STRUCTURAL AND FUNCTIONAL CHANGES OF LEFT VENTRICLE IN PATIENTS WITH HYPERTENSION AND DIABETES TYPE 2

Actuality. The results of epidemiologic research confirm the growth of morbidity and mortality from cardiovascular diseases, in particular, from arterial hypertension. Co morbidity of arterial hypertension and diabetes type 2 becomes more relevant for modern medicine due to similarity in pathogenic mechanisms of development. Changes in the cardiovascular system in these patients are consistent and are characterized by progressive disorders in structure and function.

The aim of this study was to evaluate the performance cardiohemodynamics and type of diastolic dysfunction in patients with hypertension and diabetes type 2.

Materials and methods. We examined 105 patients with arterial hypertension who were divided into groups depending on the presence of type 2 diabetes mellitus. All patients with arterial hypertension were divided into 2 groups: the 1st one — patients with arterial hypertension and concomitant type 2 diabetes mellitus (n=75), the 2nd one — patients with arterial hypertension without concomitant type 2 diabetes mellitus (n=30). The average age of the arterial hypertension patients with concomitant type 2 diabetes mellitus was (63.34±2.11) years, and in the 2nd group — (65.22±1.37). The control group included 25 healthy people.

Echocardiographic studies were performed by the standard method (J. Feigenbaum, 1999) on the ultrasound machine RADMIR (Ultima PRO 30) (Kharkiv,Ukraine).

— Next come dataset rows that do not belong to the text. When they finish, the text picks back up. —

-- ==== Sys2Proof/Word.lean ====
section
/-! DEFINITION. The words the block handles (00_scope.md R8, R12): unsigned, of fixed width, bit 0 least significant. -/

namespace Sys2Proof

/-- A 32-bit unsigned word: a mask, a duration in µs, a frequency in Hz, an index, a repeat count (R8). -/
abbrev Word := BitVec 32

/-- One data byte of a payload (R8, R83). -/
abbrev Byte := BitVec 8

/-- One 8-bit token code of a logical bit string (R84). -/
abbrev Token := BitVec 8

/-- A line id, 0 to 31 (R8, R25). -/
abbrev LineId := BitVec 5

end Sys2Proof
end

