/-- The same output, with its handles renamed. -/
def Output.mapHandles (f : Handle → Handle) : Output → Output
  | .response st v => .response st v
  | .call r a      => .call (r.mapHandles f) (a.mapHandles f)
  | .abandoned r   => .abandoned (r.mapHandles f)

/-- The same event, with its handle renamed. -/
def Event.mapHandles (f : Handle → Handle) : Event → Event
  | .command c    => .command c
  | .reset        => .reset
  | .answer d     => .answer (d.mapHandles f)
  | .lateAnswer d => .lateAnswer (d.mapHandles f)
  | .turn         => .turn

/-- The same block, with the handle it stores renamed. -/
def Block.mapHandles (f : Handle → Handle) (b : Block) : Block :=
  { b with ctrl := { b.ctrl with handle := f b.ctrl.handle } }

/-- The same state, with every handle in it renamed: the one stored, those still to come and those put out. -/
def State.mapHandles (f : Handle → Handle) (s : State) : State where
  block  := s.block.mapHandles f
  params := s.params
  env    :=
    { inbox    := s.env.inbox.map (Event.mapHandles f)
      standing := s.env.standing.map (Draw.mapHandles f)
      log      := s.env.log.map (Output.mapHandles f) }

/-! ### The backend's ledger -/

/-- `initialize` answered `Ok`. -/
def Output.opensSession : Output → Bool
  | .call .initBackend .ok => true
  | _ => false

/-- `terminate` was sent. -/
def Output.closesSession : Output → Bool
  | .call .terminate _ => true
  | _ => false

/-- `createHandle` answered `Ok(h)`. -/
def Output.opensHandle : Output → Bool
  | .call .createHandle (.okHandle _) => true
  | _ => false

/-- `deleteHandle` was sent. -/
def Output.closesHandle : Output → Bool
  | .call (.deleteHandle _) _ => true
  | _ => false

/-- Is this output a response? -/
def Output.isResponse : Output → Bool
  | .response _ _ => true
  | _ => false

/-- What was opened and not yet released is exactly what the block holds (R237). -/
def State.LedgerBalanced (s : State) : Prop :=
  s.env.log.countP Output.opensSession = s.env.log.countP Output.closesSession + s.block.ctrl.session.toNat ∧
  s.env.log.countP Output.opensHandle = s.env.log.countP Output.closesHandle + s.block.ctrl.handleHeld.toNat

/-- The next event is not a reset: R237 is stated "only for runs without a reset" (R291). -/
def State.noReset (s : State) : Prop := s.env.inbox.head? ≠ some .reset

end Sys2Proof.Machine
end

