/-- R64: the packed 96-bit form of an entry. -/
def Obligations.PackedEntryLayout : Prop :=
  ∀ e : Entry, e.packed.extractLsb' 0 32 = e.mark ∧ e.packed.extractLsb' 32 32 = e.space ∧
    e.packed.extractLsb' 64 32 = e.dur

/-! ### Serving commands -/

/-- R70, R271: a command that stands first and decodes is carried out: the step is `exec` of it, after the event is
taken. The same for the word the host places with `withFetchWord`. -/
def Obligations.StepRunsTheDecodedCommand : Prop :=
  (∀ (s : State) (c : Command) (rest : List Event) (i : Instr),
    s.env.inbox = .command c :: rest → decode c = .ok i → step s = exec i (s.withInbox rest)) ∧
  ∀ (s : State) (w : Nat) (i : Instr), decodeTableWord 32 w = some i → step (s.withFetchWord 32 w) = exec i s

/-- R270: an illegal command is answered IllegalCommand in every phase, and nothing changes. -/
def Obligations.IllegalCommandsAreAnswered : Prop :=
  ∀ (s : State) (c : Command) (rest : List Event), s.env.inbox = .command c :: rest →
    (c.word.extractLsb' 8 24 ≠ 0 ∨
      c.word.extractLsb' 0 8 ∉
        ([0x01, 0x02, 0x03, 0x04, 0x10, 0x11, 0x20, 0x21, 0x30, 0x40, 0x41] : List (BitVec 8))) →
    step s = .next ((s.withInbox rest).emit s.block [.response .illegalCommand .none])

/-- R269: every legal command outside IDLE is answered Busy, and nothing changes. -/
def Obligations.LegalCommandsOutsideIdleAreBusy : Prop :=
  ∀ (i : Instr) (s : State), ¬ s.isIdle → exec i s = .next (s.emit s.block [.response .busy .none])

/-- R267: in IDLE but not configured, the five commands of the rule are answered NotConfigured, and nothing changes. -/
def Obligations.UnconfiguredCommandsAreRefused : Prop :=
  ∀ (s : State), s.isIdle → s.block.cfgValid = false →
    ∀ i : Instr, ((∃ d, i = .emitSpace d) ∨ (∃ d, i = .emitMark d) ∨ (∃ ts, i = .encode ts) ∨
      (∃ ts r, i = .transmit ts r) ∨ (∃ bs w v r, i = .transmitBytes bs w v r)) →
    exec i s = .next (s.emit s.block [.response .notConfigured .none])

/-- R268: the cases answered InvalidArgument, with no state change. -/
def Obligations.BadArgumentsAreRefused : Prop :=
  ∀ s : State, s.isIdle →
    (∀ k : Word, s.block.buf.len.val ≤ k.toNat →
      exec (.bufRead k) s = .next (s.emit s.block [.response .invalidArgument .none])) ∧
    (∀ (bs : List Byte) (w : Word) (v : Bool),
      (∃ n, (s.params.maxDataBytes = some n ∧ n < bs.length) ∨
        (s.params.maxTokens = some n ∧ n < bs.length * bitsPerByte w)) →
      exec (.pack bs w v) s = .next (s.emit s.block [.response .invalidArgument .none])) ∧
    (s.block.cfgValid = true →
      (∀ (ts : List Token) (n : Nat), s.params.maxTokens = some n → n < ts.length →
        exec (.encode ts) s = .next (s.emit s.block [.response .invalidArgument .none])) ∧
      (∀ (ts : List Token) (r : Word), (r = 0 ∨ ∃ n, s.params.maxTokens = some n ∧ n < ts.length) →
        exec (.transmit ts r) s = .next (s.emit s.block [.response .invalidArgument .none])) ∧
      ∀ (bs : List Byte) (w : Word) (v : Bool) (r : Word),
        (r = 0 ∨ ∃ n, (s.params.maxDataBytes = some n ∧ n < bs.length) ∨
          (s.params.maxTokens = some n ∧ n < bs.length * bitsPerByte w)) →
        exec (.transmitBytes bs w v r) s = .next (s.emit s.block [.response .invalidArgument .none]))

/-- R6, R90: every command gives exactly one response, and a value only with OK; TRANSMIT and TRANSMIT_BYTES give theirs later when
they are accepted. -/
def Obligations.OneResponsePerCommand : Prop :=
  ∀ (i : Instr) (s t : State), exec i s = .next t →
    (∃ st v, t.env.log = s.env.log ++ [.response st v] ∧ (st ≠ .ok → v = .none)) ∨
    (t.env.log = s.env.log ∧ s.isReady ∧ t.block.ctrl.phase = .tInit ∧
      ((∃ ts r, i = .transmit ts r) ∨ ∃ bs w v r, i = .transmitBytes bs w v r))
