/-- A reset abandons the same request in both. -/
theorem Block.Alike.pendingRequest : a.pendingRequest = b.pendingRequest := by
  rw [Block.pendingRequest, Block.pendingRequest, ← h.ctrl.phase]
  cases hq : a.ctrl.phase with
  | tLine => rw [h.cfg (.inr (by rw [hq]; decide))]
  | tStage => rw [h.buf.entries]
  | tStart | tPoll | tDelete => rw [h.ctrl.handle (by rw [hq]; rfl)]
  | _ => rfl

/-- T_ENCODE encodes the same tokens under the same configuration, so it appends the same entries to both buffers. -/
theorem phaseEncode_alike (hq : a.ctrl.phase = .tEncode) : (phaseEncode a).Alike (phaseEncode b) := by
  have hcfg : a.cfg = b.cfg := h.cfg (.inr (by rw [hq]; decide))
  obtain ⟨htoks, hrep⟩ := h.ctrl.latched (.inr (.inr hq))
  have hall : b.encodeAll = a.encodeAll := by
    rw [Block.encodeAll, Block.encodeAll, hcfg, htoks, hrep, h.buf.tail]
  obtain ⟨es, hx⟩ := encodeAll_extends a
  rw [phaseEncode, phaseEncode, hall]
  cases ha : a.encodeAll with
  | done u =>
    rw [ha] at hx
    exact (h.withBuf (h.buf.store hx)).goTo hq (by decide)
  | raised e u =>
    rw [ha] at hx
    exact (h.withBuf (h.buf.store hx)).failTo hq (by decide) e

/-- A phase on the same draw leaves the two blocks alike. -/
theorem phaseStep_alike (d : Draw) : (phaseStep d a).1.Alike (phaseStep d b).1 := by
  rw [phaseStep, phaseStep, ← h.ctrl.phase]
  cases hq : a.ctrl.phase with
  | idle => exact h
  | tInit =>
    show (phaseInit d a).1.Alike (phaseInit d b).1
    rw [phaseInit, phaseInit]
    split
    · exact (h.withSession true).goTo hq (by decide)
    · exact h.failTo (r := .idle) hq (by decide) .backendInitError
  | tLine => exact h.goToOrFail hq d.ok (by decide) (by decide) _
  | tEncode => exact phaseEncode_alike h hq
  | tClear => exact h.goToOrFail hq d.ok (by decide) (by decide) _
  | tStage => exact h.goToOrFail hq d.ok (by decide) (by decide) _
  | tCreate =>
    show (ite _ _ _ : Block).Alike (ite _ _ _)
    split
    · exact h.withCtrl (by rw [hq]; decide)
        ⟨rfl, fun hn => absurd hn (show ¬ Phase.UsesArguments .tStart by decide), h.ctrl.pend, h.ctrl.session, rfl,
          fun _ => rfl⟩
    · exact h.failTo hq (by decide) _
  | tStart => exact h.goToOrFail hq d.ok (by decide) (by decide) _
  | tPoll =>
    show (ite _ _ _ : Block).Alike (ite _ _ _)
    split
    · exact h.goTo hq (by decide)
    · exact h.goTo hq (by decide)
  | tDelete => exact (h.withHeld false).goTo hq (by decide)
  | tTerm => exact (h.withSession false).goTo hq (by decide)

/-- A phase on the same draw puts out the same from the two blocks. -/
theorem phaseStep_out (d : Draw) : (phaseStep d a).2 = (phaseStep d b).2 := by
  rw [phaseStep, phaseStep, ← h.ctrl.phase]
  cases hq : a.ctrl.phase with
  | tLine => rw [phaseLine, phaseLine, h.cfg (.inr (by rw [hq]; decide))]
  | tStage => rw [phaseStage, phaseStage, h.buf.entries]
  | tStart => rw [phaseStart, phaseStart, h.ctrl.handle (by rw [hq]; rfl)]
  | tPoll => rw [phasePoll, phasePoll, h.ctrl.handle (by rw [hq]; rfl)]
  | tDelete => rw [phaseDelete, phaseDelete, h.ctrl.handle (by rw [hq]; rfl)]
  | tInit => cases hd : d.ok <;> simp only [phaseInit, hd] <;> rfl
  | tTerm => simp only [phaseTerm, finish_out, h.ctrl.pend]
  | _ => rfl

end BlockAlike

/-! ### Commands and steps -/

theorem emit_indistinguishable {b c : Block} (h : Indistinguishable s t) (hb : b.Alike c) (out : List Output) :
    Indistinguishable (s.emit b out) (t.emit c out) := by
  obtain ⟨hp, he, -⟩ := indistinguishable_iff.1 h
  exact indistinguishable_iff.2 ⟨hp, by rw [State.emit, State.emit, he], hb⟩

theorem respond_indistinguishable (h : Indistinguishable s t) (st : Status) (v : Value) :
    Indistinguishable (s.respond st v) (t.respond st v) :=
  emit_indistinguishable h (indistinguishable_iff.1 h).2.2 _

theorem withInbox_indistinguishable (h : Indistinguishable s t) (rest : List Event) :
    Indistinguishable (s.withInbox rest) (t.withInbox rest) := by
  obtain ⟨hp, he, hb⟩ := indistinguishable_iff.1 h
  exact indistinguishable_iff.2 ⟨hp, by rw [State.withInbox, State.withInbox, he], hb⟩

theorem runOnBuffer_indistinguishable {op : Tail → Attempt} (hop : ∀ u, (op u).GrowsFrom u) (h : Indistinguishable s t) :
    Indistinguishable (s.runOnBuffer op) (t.runOnBuffer op) := by
  obtain ⟨-, -, hb⟩ := indistinguishable_iff.1 h
  obtain ⟨⟨es, hx⟩, -⟩ := hop s.block.buf.tail
  rw [State.runOnBuffer, State.runOnBuffer, ← hb.buf.tail]
  exact emit_indistinguishable h (hb.withBuf (hb.buf.store hx)) _

/-- Both outcomes are next states, and these cannot be told apart. -/
def SameOutcome (o o' : Host.Outcome State Fault Refusal) : Prop :=
  ∃ s t, o = .next s ∧ o' = .next t ∧ Indistinguishable s t

theorem sameOutcome_next (h : Indistinguishable s t) : SameOutcome (.next s) (.next t) := ⟨s, t, rfl, rfl, h⟩

theorem whenIdle_sameOutcome {act : State → State} (h : Indistinguishable s t)
    (ha : Indistinguishable (act s) (act t)) : SameOutcome (whenIdle s act) (whenIdle t act) := by
  obtain ⟨-, -, hb⟩ := indistinguishable_iff.1 h
  rw [whenIdle, whenIdle, ← hb.ctrl.phase]
  split
  · exact sameOutcome_next ha
  · exact sameOutcome_next (respond_indistinguishable h _ _)

/-- Where the check of the configuration passes, the two configurations agree. -/
theorem whenConfigured_indistinguishable {act : State → State} (h : Indistinguishable s t)
    (ha : s.block.cfgValid = true → s.block.cfg = t.block.cfg → Indistinguishable (act s) (act t)) :
    Indistinguishable (whenConfigured s act) (whenConfigured t act) := by
  obtain ⟨-, -, hb⟩ := indistinguishable_iff.1 h
  rw [whenConfigured, whenConfigured, ← hb.cfgValid]
  split
  next hv => exact ha hv (hb.cfg (.inl hv))
  next => exact respond_indistinguishable h _ _

/-- A check of an operand against the open bounds that fails is answered alike. -/
theorem unlessInvalid_indistinguishable {c : Prop} [Decidable c] {x y : State} (h : Indistinguishable s t)
    (ha : Indistinguishable x y) :
    Indistinguishable (if c then s.respond .invalidArgument .none else x)
      (if c then t.respond .invalidArgument .none else y) := by
  split
  · exact respond_indistinguishable h _ _
  · exact ha

theorem exec_sameOutcome (i : Instr) (h : Indistinguishable s t) : SameOutcome (exec i s) (exec i t) := by
  obtain ⟨hp, -, hb⟩ := indistinguishable_iff.1 h
  cases i with
  | bufReset =>
    rw [exec, execBufReset, exec, execBufReset]
    exact whenIdle_sameOutcome h (emit_indistinguishable h (hb.withBuf (clear_alike _ _)) _)
  | bufAppend m sp d =>
    rw [exec, execBufAppend, exec, execBufAppend]
    exact whenIdle_sameOutcome h (runOnBuffer_indistinguishable (append_grows m sp d) h)
  | bufLen =>
    rw [exec, execBufLen, exec, execBufLen]
    refine whenIdle_sameOutcome h ?_
    rw [← hb.buf.len]
    exact respond_indistinguishable h _ _
  | bufRead k =>
    rw [exec, execBufRead, exec, execBufRead]
    refine whenIdle_sameOutcome h ?_
    rw [← hb.buf.len]
    split
    next hk =>
      rw [hb.buf.entry _ hk]
      exact respond_indistinguishable h _ _
    next => exact respond_indistinguishable h _ _
  | emitSpace d =>
    rw [exec, execEmitSpace, exec, execEmitSpace]
    refine whenIdle_sameOutcome h (whenConfigured_indistinguishable h fun _ hc => ?_)
    rw [← hc]
    exact runOnBuffer_indistinguishable (emitSpace_grows _ d) h
  | emitMark d =>
    rw [exec, execEmitMark, exec, execEmitMark]
    refine whenIdle_sameOutcome h (whenConfigured_indistinguishable h fun _ hc => ?_)
    rw [← hc]
    exact runOnBuffer_indistinguishable (emitMark_grows _ d) h
  | configure a =>
    rw [exec, execConfigure, exec, execConfigure]
    refine whenIdle_sameOutcome h ?_
    cases configured a with
    | none => exact respond_indistinguishable h _ _
    | some c => exact emit_indistinguishable h (hb.configure c) _
  | encode ts =>
    rw [exec, execEncode, exec, execEncode]
    refine whenIdle_sameOutcome h (whenConfigured_indistinguishable h fun _ hc => ?_)
    rw [← hp, ← hc]
    exact unlessInvalid_indistinguishable h (runOnBuffer_indistinguishable (encodeBody_grows _ ts) h)
  | pack bs w v =>
    rw [exec, execPack, exec, execPack]
    refine whenIdle_sameOutcome h ?_
    rw [← hp]
    exact unlessInvalid_indistinguishable h (respond_indistinguishable h _ _)
  | transmit ts r =>
    rw [exec, execTransmit, exec, execTransmit]
    refine whenIdle_sameOutcome h (whenConfigured_indistinguishable h fun hv _ => ?_)
    rw [← hp]
    exact unlessInvalid_indistinguishable h (emit_indistinguishable h (hb.accept hv _ _) _)
  | transmitBytes bs w v r =>
    rw [exec, execTransmitBytes, exec, execTransmitBytes]
    refine whenIdle_sameOutcome h (whenConfigured_indistinguishable h fun hv _ => ?_)
    rw [← hp]
    exact unlessInvalid_indistinguishable h (emit_indistinguishable h (hb.accept hv _ _) _)

theorem serveCommand_sameOutcome (c : Command) (h : Indistinguishable s t) :
    SameOutcome (serveCommand c s) (serveCommand c t) := by
  cases hd : decode c with
  | ok i =>
    rw [serveCommand_of_decode_ok hd, serveCommand_of_decode_ok hd]
    exact exec_sameOutcome i h
  | error e =>
    rw [serveCommand_of_decode_error hd, serveCommand_of_decode_error hd]
    exact sameOutcome_next (respond_indistinguishable h _ _)

theorem applyReset_indistinguishable (h : Indistinguishable s t) : Indistinguishable s.applyReset t.applyReset := by
  obtain ⟨-, -, hb⟩ := indistinguishable_iff.1 h
  rw [State.applyReset, State.applyReset, hb.pendingRequest]
  exact emit_indistinguishable h (.refl _) _

theorem encodeStep_indistinguishable (h : Indistinguishable s t) (hq : s.block.ctrl.phase = .tEncode) :
    Indistinguishable s.encodeStep t.encodeStep :=
  emit_indistinguishable h (phaseEncode_alike (indistinguishable_iff.1 h).2.2 hq) _

theorem answerStep_indistinguishable (d : Draw) (h : Indistinguishable s t) :
    Indistinguishable (s.answerStep d) (t.answerStep d) := by
  obtain ⟨-, -, hb⟩ := indistinguishable_iff.1 h
  rw [State.answerStep, State.answerStep, phaseStep_out hb d]
  exact emit_indistinguishable h (phaseStep_alike hb d) _

/-- The internal step where it is enabled, and else something that keeps the two states alike. -/
theorem encodeStepOr_indistinguishable {x y : State} (h : Indistinguishable s t) (hxy : Indistinguishable x y) :
    Indistinguishable (if s.block.ctrl.phase = .tEncode then s.encodeStep else x)
      (if t.block.ctrl.phase = .tEncode then t.encodeStep else y) := by
  rw [← (indistinguishable_iff.1 h).2.2.ctrl.phase]
  split
  next hq => exact encodeStep_indistinguishable h hq
  next => exact hxy

theorem quietStep_indistinguishable (h : Indistinguishable s t) : Indistinguishable s.quietStep t.quietStep := by
  obtain ⟨-, he, -⟩ := indistinguishable_iff.1 h
  refine encodeStepOr_indistinguishable h ?_
  rw [← he]
  cases s.env.standing with
  | none => exact h
  | some d => exact answerStep_indistinguishable d h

Conclusions. According to echocardiography in patients with combined hypertension and diabetes type 2 there is an increase in left ventricular mass by 10.2% and the thickness of the posterior wall of the left ventricle by 2.7%.

In hypertensive patients with diabetes type 2 there are observed: increased incidence of diastolic dysfunction by type 2 (violation of relaxation) (37.3%).